Aim of the task:
Your job with the data below is to output exactly the lines from the one holding "(s.dev.st ≠ 3" down to the one holding "(imageAccepted s s.arg.bytes = false", both included, and no others.

════

/-- R190, R441, R444-R451, R469: the debug unit. DQACT answers the head record; a halt request stops the team that holds the
slot; the access window answers status 2 where no halted group stands and otherwise reads and writes items; the host's debug
window is closed outside DEBUG; a sample moves on to the next slot; an idle cycle counts the reason of the table split with the lowest clock and key.
Where the spec leaves a point open the clauses take the model's choice: log entries 102, 103 and 104. -/
def Obligations.DebugUnitEvents : Prop :=
  ∀ (s : State),
    let d := s.arg.a
    let k := coreOf s d
    (∀ e ∈ ([(.dqactResume, 0), (.dqactStep, word (1 + s.arg.b % 64 * 2 ^ 8 + s.arg.c % 4 * 2 ^ 16)), (.dqactTerminate, 2),
        (.dqactHold, 3)] : List (Instr × Word)),
      (k.debugQ = [] → exec e.1 s = .next s) ∧
      ∀ r rest, k.debugQ = r :: rest →
        (bit (sysGet s d 531) 0 = false →
          ∃ t, exec e.1 s = .next t ∧ coreOf t d = { k with debugQ := { r with act := some e.2 } :: rest }) ∧
        (bit (sysGet s d 531) 0 = true → recordLive s r = false →
          ∃ t, exec e.1 s = .next t ∧ coreOf t d = { k with debugQ := rest } ∧ t.teams = s.teams)) ∧
    (residentGroup s d s.arg.b s.arg.c = none → exec .haltreq s = .next s) ∧
    (∀ g grp w, residentGroup s d s.arg.b s.arg.c = some (g, grp) → whoOf s w.g w.x = some w → w.grp.team = grp.team →
      teamSplits s grp.team = [(w.g, w.x, w.sp)] → w.grp.parked = false →
      bit (sysGet s w.team.die 586) 3 = false → ∃ t tm, exec .haltreq s = .next t ∧ Table.find t.teams grp.team = some tm ∧ tm.halted = true ∧ t.mem = s.mem) ∧
    (let sel := (sysGet s d 540).toNat
     let here := (residentGroup s d (sel % 2 ^ 7) (sel / 2 ^ 7 % 2 ^ 6)).filter fun e => e.2.halted
     (here = none → ∃ t, exec .dwdataAccess s = .next t ∧ sysGet t d 542 = 2 ∧ t.groups = s.groups) ∧
     ∀ g grp tm, here = some (g, grp) → Table.find s.teams grp.team = some tm → sel / 2 ^ 13 = 2 →
       (s.arg.value = none → ∃ t, exec .dwdataAccess s = .next t ∧ sysGet t d 542 = 0 ∧ t.groups = s.groups ∧
         (windowAccess s d none).2 = grp.mode) ∧
       ∀ v, s.arg.value = some v →
         (modeIllegal v = true → ∃ t, exec .dwdataAccess s = .next t ∧ sysGet t d 542 = 3 ∧ t.groups = s.groups) ∧
         (modeIllegal v = false → ∃ t grp', exec .dwdataAccess s = .next t ∧ sysGet t d 542 = 0 ∧
           Table.find t.groups g = some grp' ∧ grp'.mode = v)) ∧
    (s.arg.a < 2 → s.chip = false → ∀ v, s.arg.value = some v → ∀ j, j ≤ 74 → s.arg.b = 0x100 + 4 * j →
      (s.dev.debug = true → exec .debugWindowAccess s = .next (sysWrite s s.dev.dpsel.toNat (512 + j) v)) ∧
      (s.dev.debug = false → ∃ t, exec .debugWindowAccess s = .next t ∧
        t.dev = { s.dev with dperr := if s.dev.dperr = 0xFFFFFFFF then 0xFFFFFFFF else s.dev.dperr + 1 } ∧
        t.cores = s.cores)) ∧
    (bit (sysGet s d 586) 0 = false → exec .profileSample s = .next s) ∧
    (∀ g grp tm, bit (sysGet s d 586) 0 = true → s.groups = [(g, grp)] → grp.exited = false → grp.parked = false →
      Table.find s.teams grp.team = some tm → tm.die = d → tm.core = s.arg.b →
      ∃ t, exec .profileSample s = .next t ∧ Sparse.get 0 (coreOf t d).sampled s.arg.b = grp.slot + 1 ∧ t.groups = s.groups) ∧
    ∀ grp, Table.find s.groups s.arg.a = some grp →
      (grp.exited = true ∨ grp.parked = true → exec .stallReasonCount s = .next s) ∧
      (grp.exited = false → grp.parked = false → ∃ t grp' j, exec .stallReasonCount s = .next t ∧
        Table.find t.groups s.arg.a = some grp' ∧ grp'.u = grp.u ∧ grp'.splits = grp.splits ∧ t.mem = s.mem ∧
        Sparse.get 0 grp'.stalls j = (let n := Sparse.get 0 grp.stalls j
          if n = 0xFFFFFFFF then n else n + 1) ∧
        (∀ i, i ≠ j → Sparse.get 0 grp'.stalls i = Sparse.get 0 grp.stalls i) ∧
        (∀ x sp r, (x, sp) ∈ grp.splits → sp.entry.isSome = true →
          (∀ p ∈ grp.splits, p.2.entry.isSome = true → p = (x, sp) ∨ pairLt (sp.clock, sp.klane) (p.2.clock, p.2.klane) = true) →
          (whoOf s s.arg.a x).isSome = true → (∃ c, sp.clause = some c ∧ (slotInstr c).any longLatency = false) →
          grp.halted = false → sp.stopAt = none → sp.mode = .stalled r → j = r) ∧
        ((∀ p ∈ grp.splits, p.2.entry = none ∧ ∃ n, p.2.mode = .recon n) → grp.splits ≠ [] → j = 11) ∧
        (∀ x sp, grp.splits = [(x, sp)] → sp.entry.isSome = true → (whoOf s s.arg.a x).isSome = true →
          (∃ c, sp.clause = some c ∧ (slotInstr c).any longLatency = false) → grp.halted = true →
          sp.mode = .ready ∨ sp.mode = .stalled 15 → j = 13))

/-- R390, R421, R457-R472: the device units. Reset ends everything and loses DRAM, and the boot ROM then boots flash or enters
recovery;
measurements are extended; a quote is refused or made; a token is verified and a commit enters DEBUG; keys are wiped; a
checkpoint runs and queues its event; links fall and retrain; errors, droops and seconds are counted.
Where the spec leaves a point open the clauses take the model's choice: log entries 10, 15, 94, 105, 106, 107, 108 and 109. -/
def Obligations.DeviceUnitEvents : Prop :=
  ∀ (s : State),
    let d := s.arg.a
    let v := s.arg.value.getD 0
    let up (n : Word) : Word := if n = 0xFFFFFFFF then n else n + 1
    (d = 0 → ∃ t, exec .packageReset s = .next t ∧ t.launches = [] ∧ t.tasks = [] ∧ t.groups = [] ∧ t.teams = [] ∧ t.ctxs = [] ∧
      t.effects = [] ∧ t.mem = [] ∧ t.lost = s.lost + 1 ∧ t.host = s.host ∧ t.flash = s.flash ∧ t.dev.keys = [] ∧
      t.dev.life = s.dev.lifeKept ∧ t.dev.debug = false ∧ t.dev.st = 1 ∧ t.cores = [] ∧ t.dev.ms = []) ∧
    (d ≠ 0 → s.dev.st ≠ 1 → exec .packageReset s = .next s) ∧
    (d ≠ 0 → s.dev.st = 1 → ∃ t, exec .packageReset s = .next t ∧ t.mem = s.mem ∧
      (imageAccepted s s.flash = true → t.dev.st = 2 ∧ ∀ n ∈ dies s, (coreOf t n).running = true ∧
        (coreOf t n).pc = (coreOf s n).pc) ∧
      (imageAccepted s s.flash = false → t.dev.st = 3 ∧ t.cores = s.cores ∧ t.dev.ms = s.dev.ms)) ∧
    (s.dev.st ≠ 3 → exec .recoveryImageSubmit s = .next s) ∧
    (s.dev.st = 3 → ∃ t, exec .recoveryImageSubmit s = .next t ∧ t.mem = s.mem ∧
      (imageAccepted s s.arg.bytes = true → t.dev.st = 2 ∧ ∀ n ∈ dies s, (coreOf t n).running = true) ∧
      (imageAccepted s s.arg.bytes = false → t.dev.st = 3 ∧ t.flash = s.flash ∧ t.cores = s.cores)) ∧
    (let n := v.toNat % 8
     (n < 2 ∨ n = 7 → exec .measurementExtend s = .next s) ∧
     (2 ≤ n → n ≤ 6 → ∃ t, exec .measurementExtend s = .next t ∧ (coreOf t d).u = (coreOf s d).u ∧ sysGet t d 610 = word n ∧
       msRead t n = sha256 (msRead s n ++ (List.range 8).flatMap fun i => wordBytes (sysGet s d (611 + i))) ∧
       ∀ m, m ≠ n → msRead t m = msRead s m)) ∧
    (let pa := (sysGet s 0 636).toNat + (sysGet s 0 637).toNat * 2 ^ 32
     let count := Config.signatureStart + s.dev.sigs
     ∃ t, exec .attestationQuote s = .next t ∧ t.mem = s.mem ∧
       (Config.signatureKeys ≤ count → t.dev = { s.dev with attstat := 3 }) ∧
       (count < Config.signatureKeys → memSize s < pa + 8192 → t.dev = { s.dev with attstat := 4 }) ∧
       (count < Config.signatureKeys → pa + 8192 ≤ memSize s → withoutKeys s = true → t.dev = { s.dev with attstat := 5 }) ∧
       (count < Config.signatureKeys → pa + 8192 ≤ memSize s → withoutKeys s = false →
         (s.dev.quote.isSome = true → t.dev = { s.dev with attstat := 6 }) ∧
         (s.dev.quote = none → t.dev.attstat = 1 ∧ ∃ covered, t.dev.quote = some (covered, pa)))) ∧
    (s.dev.quote = none → exec .attestationQuoteComplete s = .next s) ∧
    (∀ covered pa, s.dev.quote = some (covered, pa) → s.enc = [] → ∃ t sig, exec .attestationQuoteComplete s = .next t ∧
      sig.length = 5076 ∧ memRead t (pa + 64) (covered.length + 5080) = covered ++ leBytes 4 5076 ++ sig ∧
      t.dev = { s.dev with quote := none, sigs := s.dev.sigs + 1, attstat := 2 }) ∧
    (∃ t, exec .unlockVerify s = .next t ∧ t.dev.unlkstat = 1 ∧ t.mem = s.mem ∧ t.dev.debug = s.dev.debug) ∧
    (s.dev.unlkstat ≠ 1 → exec .unlockVerifyComplete s = .next s) ∧
    (s.dev.unlkstat = 1 → exec .unlockVerifyComplete s = .next { s with dev := { s.dev with unlkstat := tokenCode s s.dev.token } }) ∧
    (∃ t, exec .unlockCommit s = .next t ∧ t.dev.token = [] ∧
      (s.dev.unlkstat ≠ 2 → t.dev.unlkstat = 11 ∧ t.dev.debug = s.dev.debug) ∧
      (s.dev.unlkstat = 2 → allFree s = false → t.dev.unlkstat = 8 ∧ t.dev.debug = s.dev.debug) ∧
      (s.dev.unlkstat = 2 → allFree s = true → s.dev.keys ≠ [] → t.dev.unlkstat = 10 ∧ t.dev.debug = s.dev.debug) ∧
      (s.dev.unlkstat = 2 → allFree s = true → s.dev.keys = [] → t.dev.unlkstat = 9 ∧ t.dev.debug = true ∧ lifecycle t = 3 ∧
        (s.dev.nonces.length < 2 ^ 32 → nonceOf t ∉ s.dev.nonces) ∧
        msRead t 7 = sha256 (msRead s 7 ++ sha256 (s.dev.token.take 32)))) ∧
    (allFree s = false → exec .kwipe s = .next s) ∧
    (allFree s = true → ∃ t, exec .kwipe s = .next t ∧ t.dev.keys = [] ∧ ∀ e ∈ t.ctxs, ∀ n, (Sparse.get 0 e.2.kslot n).getLsbD 4 = false) ∧
    (∀ e ∈ ([(.checkpointSave, false), (.checkpointRestore, true)] : List (Instr × Bool)),
      (s.dev.ckptOp.isSome = true → exec e.1 s = .next s) ∧
      (s.dev.ckptOp = none → ∃ t, exec e.1 s = .next t ∧ t.mem = s.mem ∧ t.host = s.host ∧
        ((∃ c ∈ s.ctxs, c.2.st = 1 ∨ c.2.st = 2) → t.dev = { s.dev with ckptstat := 3 }) ∧
        ((∀ c ∈ s.ctxs, c.2.st ≠ 1 ∧ c.2.st ≠ 2) → t.dev.ckptstat = 1 ∧ ∃ a b, t.dev.ckptOp = some (e.2, a, b)))) ∧
    (∀ r a b, s.dev.ckptOp = some (r, a, b) → ∃ t n, exec .checkpointComplete s = .next t ∧ t.dev.ckptOp = none ∧
      t.dev.ckptstat = n ∧ (coreOf t 0).events = (coreOf s 0).events ++ [word (8 + n * 2 ^ 12)] ∧
      (let down : Prop := 0 ∈ s.dev.hostDown ∨ (s.chip = false ∧ 1 ∈ s.dev.hostDown)
       (d ≠ 0 ∨ down → n = 4 ∧ t.host = s.host) ∧ (d = 0 → ¬ down → r = false → n = 2 ∧ t.mem = s.mem))) ∧
    (d = 0 ∨ (d = 1 ∧ s.chip = false) →
      (∃ t, exec .hostLinkDown s = .next t ∧ d ∈ t.dev.hostDown ∧
        (s.dev.ckptOp.isSome = true → t.dev.ckptOp = none ∧ t.dev.ckptstat = 4) ∧
        (s.dev.ckptOp = none → t.mem = s.mem ∧
          ∀ p, p = (if d = 0 then 0 else 2) → (coreOf t p).events = (coreOf s p).events ++ [word (7 + d * 2 ^ 12)])) ∧
      ∃ t, exec .hostLinkRetrain s = .next t ∧ d ∉ t.dev.hostDown ∧ lifeRead t 5 d = up (lifeRead s 5 d)) ∧
    (d < 12 ∨ (d < 48 ∧ s.chip = false) →
      (∃ t, exec .linkDown s = .next t ∧ d ∈ t.dev.linkDown ∧
        (∀ n tm, Table.find s.teams n = some tm → Table.find t.teams n = some { tm with
          colls := tm.colls.map fun c =>
            if c.finished = false ∧ Config.treeLink (c.block.getD 1 0).toNat d = true then { c with aborted := true } else c }) ∧
        (coreOf t (d / 12)).events = (coreOf s (d / 12)).events ++ [word (4 + d * 2 ^ 12)]) ∧
      ∃ t, exec .sweliLinkRetrain s = .next t ∧ lifeRead t 4 d = up (lifeRead s 4 d)) ∧
    (d ≠ 0 → d ≠ 1 ∨ s.chip = true → exec .hostLinkDown s = .next s ∧ exec .hostLinkRetrain s = .next s) ∧
    (48 ≤ d ∨ (12 ≤ d ∧ s.chip = true) → exec .linkDown s = .next s ∧ exec .sweliLinkRetrain s = .next s) ∧
    (∀ pa, s.arg.err = .globalLine pa → ∃ t, exec .uncorrectableError s = .next t ∧ pa / 256 ∈ t.bad ∧
      t.teams = s.teams ∧ t.mem = s.mem) ∧
    (d = 0 ∨ (d < 4 ∧ s.chip = false) → s.arg.b < 256 → ∃ t, exec .correctedEccEvent s = .next t ∧
      lifeRead t 2 (256 * d + s.arg.b) = up (lifeRead s 2 (256 * d + s.arg.b)) ∧ t.mem = s.mem) ∧
    (∃ t, exec .supplyDroop s = .next t ∧ sysGet t d 632 = sysGet s d 632 + 1 ∧ t.mem = s.mem) ∧
    (∃ t, exec .managementControllerCap s = .next t ∧ t.dev = { s.dev with cap := s.arg.value }) ∧
    (∃ t, exec .lifetimeSecondTick s = .next t ∧
      (let n := min 15 ((d - 20000) / 8000)
       lifeRead t 0 n = up (lifeRead s 0 n) ∧ ∀ i, i ≠ n → lifeRead t 0 i = lifeRead s 0 i) ∧
      (let n := min 15 ((s.arg.b - 600) / 25)
       lifeRead t 1 n = up (lifeRead s 1 n) ∧ ∀ i, i ≠ n → lifeRead t 1 i = lifeRead s 1 i) ∧
      (s.dev.seconds = 3599 → lifeRead t 6 0 = up (lifeRead s 6 0) ∧ t.dev.seconds = 0) ∧
      (59 ≤ s.dev.unkept → t.dev.lifeKept = t.dev.life ∧ t.dev.unkept = 0) ∧
      (s.dev.unkept < 59 → t.dev.lifeKept = s.dev.lifeKept ∧ t.dev.unkept = s.dev.unkept + 1) ∧
      (s.dev.seconds < 3599 → lifeRead t 6 0 = lifeRead s 6 0 ∧ t.dev.seconds = s.dev.seconds + 1)) ∧
    exec .lifetimeCounterPersist s = .next { s with dev := { s.dev with lifeKept := s.dev.life, unkept := 0 } }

════

Solution to this problem:
    (s.dev.st ≠ 3 → exec .recoveryImageSubmit s = .next s) ∧
    (s.dev.st = 3 → ∃ t, exec .recoveryImageSubmit s = .next t ∧ t.mem = s.mem ∧
      (imageAccepted s s.arg.bytes = true → t.dev.st = 2 ∧ ∀ n ∈ dies s, (coreOf t n).running = true) ∧
      (imageAccepted s s.arg.bytes = false → t.dev.st = 3 ∧ t.flash = s.flash ∧ t.cores = s.cores)) ∧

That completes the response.